»»
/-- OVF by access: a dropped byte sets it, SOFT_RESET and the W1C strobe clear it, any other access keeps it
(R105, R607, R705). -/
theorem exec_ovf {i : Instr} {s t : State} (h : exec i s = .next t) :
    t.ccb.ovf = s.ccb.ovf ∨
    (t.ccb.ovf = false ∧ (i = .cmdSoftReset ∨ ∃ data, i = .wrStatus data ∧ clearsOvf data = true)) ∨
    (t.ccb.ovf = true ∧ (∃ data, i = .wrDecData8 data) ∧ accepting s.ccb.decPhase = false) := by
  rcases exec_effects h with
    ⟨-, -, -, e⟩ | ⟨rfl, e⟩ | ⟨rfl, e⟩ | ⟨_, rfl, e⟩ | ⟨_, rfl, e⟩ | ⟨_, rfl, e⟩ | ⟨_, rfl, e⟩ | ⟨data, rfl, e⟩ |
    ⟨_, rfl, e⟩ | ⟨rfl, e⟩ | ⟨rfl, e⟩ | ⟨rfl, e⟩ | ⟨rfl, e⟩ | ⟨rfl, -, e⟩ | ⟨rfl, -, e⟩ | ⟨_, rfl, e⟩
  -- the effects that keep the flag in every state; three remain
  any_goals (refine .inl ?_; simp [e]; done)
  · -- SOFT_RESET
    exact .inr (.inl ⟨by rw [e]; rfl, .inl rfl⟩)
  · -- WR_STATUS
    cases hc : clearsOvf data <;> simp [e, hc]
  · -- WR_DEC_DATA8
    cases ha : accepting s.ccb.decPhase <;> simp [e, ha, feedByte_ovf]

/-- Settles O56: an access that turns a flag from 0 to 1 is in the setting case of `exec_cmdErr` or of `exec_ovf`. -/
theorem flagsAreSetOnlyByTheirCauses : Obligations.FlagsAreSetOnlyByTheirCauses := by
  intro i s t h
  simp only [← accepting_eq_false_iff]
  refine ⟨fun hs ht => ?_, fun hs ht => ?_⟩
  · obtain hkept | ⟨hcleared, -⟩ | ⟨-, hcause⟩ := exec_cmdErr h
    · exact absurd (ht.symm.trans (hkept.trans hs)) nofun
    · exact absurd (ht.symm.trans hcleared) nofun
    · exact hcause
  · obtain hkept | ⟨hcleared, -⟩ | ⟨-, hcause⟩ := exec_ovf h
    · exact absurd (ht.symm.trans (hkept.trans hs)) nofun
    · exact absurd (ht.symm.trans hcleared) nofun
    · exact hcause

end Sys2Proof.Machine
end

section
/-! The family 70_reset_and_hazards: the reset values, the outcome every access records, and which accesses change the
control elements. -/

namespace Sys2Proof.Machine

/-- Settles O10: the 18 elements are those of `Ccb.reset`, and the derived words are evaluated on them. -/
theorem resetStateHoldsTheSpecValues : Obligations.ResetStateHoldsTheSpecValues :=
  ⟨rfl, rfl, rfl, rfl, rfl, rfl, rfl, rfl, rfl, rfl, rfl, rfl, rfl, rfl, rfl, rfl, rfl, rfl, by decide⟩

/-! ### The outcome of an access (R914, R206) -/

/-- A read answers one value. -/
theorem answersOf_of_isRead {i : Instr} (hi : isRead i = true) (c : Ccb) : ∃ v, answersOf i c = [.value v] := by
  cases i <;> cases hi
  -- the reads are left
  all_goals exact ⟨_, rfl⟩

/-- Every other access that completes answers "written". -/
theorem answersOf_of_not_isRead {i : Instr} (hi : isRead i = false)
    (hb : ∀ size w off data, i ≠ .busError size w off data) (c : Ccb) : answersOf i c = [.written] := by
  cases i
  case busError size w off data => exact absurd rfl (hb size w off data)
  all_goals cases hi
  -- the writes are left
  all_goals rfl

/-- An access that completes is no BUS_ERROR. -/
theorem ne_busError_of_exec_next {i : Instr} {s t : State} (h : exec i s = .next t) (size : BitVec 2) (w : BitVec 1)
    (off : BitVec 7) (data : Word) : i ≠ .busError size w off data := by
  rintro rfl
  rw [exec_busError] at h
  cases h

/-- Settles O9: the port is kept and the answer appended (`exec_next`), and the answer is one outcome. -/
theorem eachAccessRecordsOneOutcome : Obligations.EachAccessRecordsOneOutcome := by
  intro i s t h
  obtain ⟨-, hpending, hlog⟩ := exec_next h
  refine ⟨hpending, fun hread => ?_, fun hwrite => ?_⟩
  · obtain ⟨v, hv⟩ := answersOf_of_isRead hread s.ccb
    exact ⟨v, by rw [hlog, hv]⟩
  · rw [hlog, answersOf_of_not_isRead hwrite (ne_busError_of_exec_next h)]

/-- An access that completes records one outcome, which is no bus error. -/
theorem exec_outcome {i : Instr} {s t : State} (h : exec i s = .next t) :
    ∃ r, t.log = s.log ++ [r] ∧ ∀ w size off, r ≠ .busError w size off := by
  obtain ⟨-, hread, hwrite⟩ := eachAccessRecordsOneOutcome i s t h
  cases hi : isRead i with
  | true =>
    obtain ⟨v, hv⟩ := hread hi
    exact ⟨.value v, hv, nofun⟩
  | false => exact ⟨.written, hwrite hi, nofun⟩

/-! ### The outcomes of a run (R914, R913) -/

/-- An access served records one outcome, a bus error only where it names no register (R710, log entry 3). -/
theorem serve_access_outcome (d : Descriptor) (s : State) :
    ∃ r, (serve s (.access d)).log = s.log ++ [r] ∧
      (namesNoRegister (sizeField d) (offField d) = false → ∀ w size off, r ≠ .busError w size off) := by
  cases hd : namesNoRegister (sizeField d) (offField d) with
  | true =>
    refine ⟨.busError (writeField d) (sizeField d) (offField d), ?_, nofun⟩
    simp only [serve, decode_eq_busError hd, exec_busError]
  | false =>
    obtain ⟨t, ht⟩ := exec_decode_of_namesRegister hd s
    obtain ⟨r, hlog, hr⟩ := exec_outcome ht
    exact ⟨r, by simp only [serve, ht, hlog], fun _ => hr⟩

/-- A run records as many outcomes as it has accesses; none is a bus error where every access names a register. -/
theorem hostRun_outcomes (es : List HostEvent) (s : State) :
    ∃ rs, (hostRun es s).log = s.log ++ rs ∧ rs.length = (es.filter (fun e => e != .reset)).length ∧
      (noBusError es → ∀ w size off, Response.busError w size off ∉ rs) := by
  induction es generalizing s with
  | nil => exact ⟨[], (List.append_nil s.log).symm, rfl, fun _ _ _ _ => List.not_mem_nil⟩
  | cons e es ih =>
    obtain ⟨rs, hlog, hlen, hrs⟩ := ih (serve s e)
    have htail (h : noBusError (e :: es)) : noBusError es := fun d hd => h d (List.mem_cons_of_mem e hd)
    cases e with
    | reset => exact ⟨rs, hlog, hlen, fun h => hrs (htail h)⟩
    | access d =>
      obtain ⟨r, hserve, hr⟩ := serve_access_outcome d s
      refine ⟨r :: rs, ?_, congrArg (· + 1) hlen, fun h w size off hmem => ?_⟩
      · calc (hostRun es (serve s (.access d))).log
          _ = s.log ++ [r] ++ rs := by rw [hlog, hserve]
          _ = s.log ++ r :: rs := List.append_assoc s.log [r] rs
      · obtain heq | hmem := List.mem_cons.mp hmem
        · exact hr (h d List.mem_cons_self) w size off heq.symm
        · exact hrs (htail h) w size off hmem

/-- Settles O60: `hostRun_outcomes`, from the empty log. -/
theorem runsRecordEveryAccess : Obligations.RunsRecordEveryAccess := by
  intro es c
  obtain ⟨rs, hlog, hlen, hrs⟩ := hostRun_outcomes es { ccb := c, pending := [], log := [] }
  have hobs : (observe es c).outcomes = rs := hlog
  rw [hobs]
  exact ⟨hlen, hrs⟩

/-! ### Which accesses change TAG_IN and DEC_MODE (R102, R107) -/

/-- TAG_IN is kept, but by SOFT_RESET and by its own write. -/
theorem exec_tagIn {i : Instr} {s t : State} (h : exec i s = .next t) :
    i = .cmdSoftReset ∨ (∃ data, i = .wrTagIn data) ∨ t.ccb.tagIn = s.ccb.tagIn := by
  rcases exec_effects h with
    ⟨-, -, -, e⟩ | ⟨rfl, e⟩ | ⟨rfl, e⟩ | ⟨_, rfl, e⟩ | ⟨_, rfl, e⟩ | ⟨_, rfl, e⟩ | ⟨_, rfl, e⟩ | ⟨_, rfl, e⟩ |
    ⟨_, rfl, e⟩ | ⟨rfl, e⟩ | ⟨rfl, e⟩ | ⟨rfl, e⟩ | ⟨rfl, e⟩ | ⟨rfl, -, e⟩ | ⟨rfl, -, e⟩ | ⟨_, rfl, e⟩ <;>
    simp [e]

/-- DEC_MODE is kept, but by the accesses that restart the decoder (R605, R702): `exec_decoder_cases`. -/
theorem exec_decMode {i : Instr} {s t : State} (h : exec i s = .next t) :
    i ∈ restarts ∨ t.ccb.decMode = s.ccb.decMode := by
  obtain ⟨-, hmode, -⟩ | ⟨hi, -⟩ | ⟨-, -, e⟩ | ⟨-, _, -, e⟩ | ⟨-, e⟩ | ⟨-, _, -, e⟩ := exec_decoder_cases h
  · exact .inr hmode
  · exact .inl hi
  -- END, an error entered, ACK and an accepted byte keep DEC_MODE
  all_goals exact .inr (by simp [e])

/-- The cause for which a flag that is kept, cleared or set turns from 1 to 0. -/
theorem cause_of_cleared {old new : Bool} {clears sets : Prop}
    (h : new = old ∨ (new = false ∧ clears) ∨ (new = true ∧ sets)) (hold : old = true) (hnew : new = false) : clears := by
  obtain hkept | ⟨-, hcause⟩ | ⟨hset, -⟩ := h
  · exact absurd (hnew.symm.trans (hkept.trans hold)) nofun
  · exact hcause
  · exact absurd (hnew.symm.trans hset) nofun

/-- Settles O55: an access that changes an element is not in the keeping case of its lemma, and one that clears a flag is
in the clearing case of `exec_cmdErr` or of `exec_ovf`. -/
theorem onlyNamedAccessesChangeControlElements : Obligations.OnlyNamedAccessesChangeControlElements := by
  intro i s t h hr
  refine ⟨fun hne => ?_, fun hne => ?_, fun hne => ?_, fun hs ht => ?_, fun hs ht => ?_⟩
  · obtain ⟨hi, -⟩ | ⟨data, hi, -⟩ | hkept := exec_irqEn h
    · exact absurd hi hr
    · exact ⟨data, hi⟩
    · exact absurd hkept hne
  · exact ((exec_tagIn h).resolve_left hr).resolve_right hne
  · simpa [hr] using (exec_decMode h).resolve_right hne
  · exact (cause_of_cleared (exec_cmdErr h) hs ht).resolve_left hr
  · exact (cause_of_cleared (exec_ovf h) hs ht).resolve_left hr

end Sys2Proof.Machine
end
««
»»
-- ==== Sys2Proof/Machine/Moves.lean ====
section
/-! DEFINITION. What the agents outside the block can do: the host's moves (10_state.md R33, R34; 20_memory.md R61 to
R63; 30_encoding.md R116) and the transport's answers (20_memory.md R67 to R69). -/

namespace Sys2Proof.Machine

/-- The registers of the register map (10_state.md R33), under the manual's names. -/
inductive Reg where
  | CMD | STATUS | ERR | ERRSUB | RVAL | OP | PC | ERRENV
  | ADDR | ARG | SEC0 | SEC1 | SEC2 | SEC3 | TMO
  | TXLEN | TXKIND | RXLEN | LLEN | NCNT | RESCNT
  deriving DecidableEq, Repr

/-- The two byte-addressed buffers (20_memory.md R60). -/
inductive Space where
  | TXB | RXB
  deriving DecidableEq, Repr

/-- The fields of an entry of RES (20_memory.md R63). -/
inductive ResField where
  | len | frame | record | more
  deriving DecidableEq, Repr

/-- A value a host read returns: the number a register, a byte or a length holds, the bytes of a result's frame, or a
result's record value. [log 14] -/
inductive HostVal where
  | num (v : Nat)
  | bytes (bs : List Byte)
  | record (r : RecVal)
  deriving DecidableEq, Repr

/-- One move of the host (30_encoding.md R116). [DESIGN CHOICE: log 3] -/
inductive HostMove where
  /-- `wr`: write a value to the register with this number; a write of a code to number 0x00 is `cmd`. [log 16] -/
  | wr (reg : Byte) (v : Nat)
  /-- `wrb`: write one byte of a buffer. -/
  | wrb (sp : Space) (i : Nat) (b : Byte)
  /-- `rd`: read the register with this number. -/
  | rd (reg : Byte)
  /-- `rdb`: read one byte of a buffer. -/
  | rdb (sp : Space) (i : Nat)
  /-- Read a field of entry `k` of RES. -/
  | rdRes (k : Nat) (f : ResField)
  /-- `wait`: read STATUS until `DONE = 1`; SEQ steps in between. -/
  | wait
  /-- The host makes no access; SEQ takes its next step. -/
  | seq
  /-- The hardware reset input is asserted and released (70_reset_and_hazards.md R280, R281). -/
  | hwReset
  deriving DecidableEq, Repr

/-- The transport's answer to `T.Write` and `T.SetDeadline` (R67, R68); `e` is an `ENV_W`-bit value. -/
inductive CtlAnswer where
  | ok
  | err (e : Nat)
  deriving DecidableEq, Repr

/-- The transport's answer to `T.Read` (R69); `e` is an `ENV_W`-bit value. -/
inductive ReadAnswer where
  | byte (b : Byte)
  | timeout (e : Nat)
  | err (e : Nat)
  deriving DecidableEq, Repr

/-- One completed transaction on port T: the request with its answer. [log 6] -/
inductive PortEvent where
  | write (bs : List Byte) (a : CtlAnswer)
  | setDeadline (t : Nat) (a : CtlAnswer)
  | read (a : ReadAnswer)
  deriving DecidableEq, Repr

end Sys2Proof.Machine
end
««
»»
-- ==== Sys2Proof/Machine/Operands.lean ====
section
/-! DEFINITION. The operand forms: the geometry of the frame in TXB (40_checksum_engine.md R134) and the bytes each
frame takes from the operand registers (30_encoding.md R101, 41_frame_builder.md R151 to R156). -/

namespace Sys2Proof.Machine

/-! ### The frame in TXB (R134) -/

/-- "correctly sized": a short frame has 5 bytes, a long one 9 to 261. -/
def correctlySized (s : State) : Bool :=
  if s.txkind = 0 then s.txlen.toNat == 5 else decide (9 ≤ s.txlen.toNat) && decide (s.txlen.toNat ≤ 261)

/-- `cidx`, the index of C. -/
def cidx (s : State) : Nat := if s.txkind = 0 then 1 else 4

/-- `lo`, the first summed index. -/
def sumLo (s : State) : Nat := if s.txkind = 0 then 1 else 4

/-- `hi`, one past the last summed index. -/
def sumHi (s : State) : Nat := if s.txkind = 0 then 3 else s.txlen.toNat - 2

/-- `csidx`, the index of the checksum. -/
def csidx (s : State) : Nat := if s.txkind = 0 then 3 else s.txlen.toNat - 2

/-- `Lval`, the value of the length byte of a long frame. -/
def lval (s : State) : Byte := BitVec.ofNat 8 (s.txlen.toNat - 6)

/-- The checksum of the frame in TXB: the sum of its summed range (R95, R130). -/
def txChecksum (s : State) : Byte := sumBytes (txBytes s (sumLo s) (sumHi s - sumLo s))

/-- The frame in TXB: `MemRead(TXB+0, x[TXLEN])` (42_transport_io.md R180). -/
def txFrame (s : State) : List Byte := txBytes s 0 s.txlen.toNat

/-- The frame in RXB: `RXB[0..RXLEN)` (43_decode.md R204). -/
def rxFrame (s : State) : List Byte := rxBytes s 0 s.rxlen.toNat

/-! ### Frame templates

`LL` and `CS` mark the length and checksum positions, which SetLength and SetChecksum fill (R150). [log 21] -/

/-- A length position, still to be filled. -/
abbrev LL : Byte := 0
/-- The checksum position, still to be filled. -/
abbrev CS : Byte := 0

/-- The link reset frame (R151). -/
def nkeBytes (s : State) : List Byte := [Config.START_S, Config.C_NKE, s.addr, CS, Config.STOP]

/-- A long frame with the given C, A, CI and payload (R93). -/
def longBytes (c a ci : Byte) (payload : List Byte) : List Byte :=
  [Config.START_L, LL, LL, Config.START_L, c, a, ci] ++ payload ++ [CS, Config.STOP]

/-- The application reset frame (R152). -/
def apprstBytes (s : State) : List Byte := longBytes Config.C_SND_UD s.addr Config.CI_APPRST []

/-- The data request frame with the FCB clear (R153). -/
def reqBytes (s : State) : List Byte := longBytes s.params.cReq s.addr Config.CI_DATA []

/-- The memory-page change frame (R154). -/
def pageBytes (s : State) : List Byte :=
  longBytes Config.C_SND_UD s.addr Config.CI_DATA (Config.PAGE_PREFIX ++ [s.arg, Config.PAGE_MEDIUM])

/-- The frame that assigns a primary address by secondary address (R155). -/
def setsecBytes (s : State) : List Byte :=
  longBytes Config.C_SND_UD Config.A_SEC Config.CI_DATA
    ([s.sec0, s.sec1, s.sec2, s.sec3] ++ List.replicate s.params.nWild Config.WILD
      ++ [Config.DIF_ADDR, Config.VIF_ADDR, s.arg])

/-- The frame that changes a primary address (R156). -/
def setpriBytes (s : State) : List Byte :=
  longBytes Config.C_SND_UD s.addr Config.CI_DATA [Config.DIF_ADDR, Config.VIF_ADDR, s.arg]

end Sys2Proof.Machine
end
««
In the records above, how many lines hold the string "entry"? Only the number should be given.

▶ _Answer for this exercise_: 3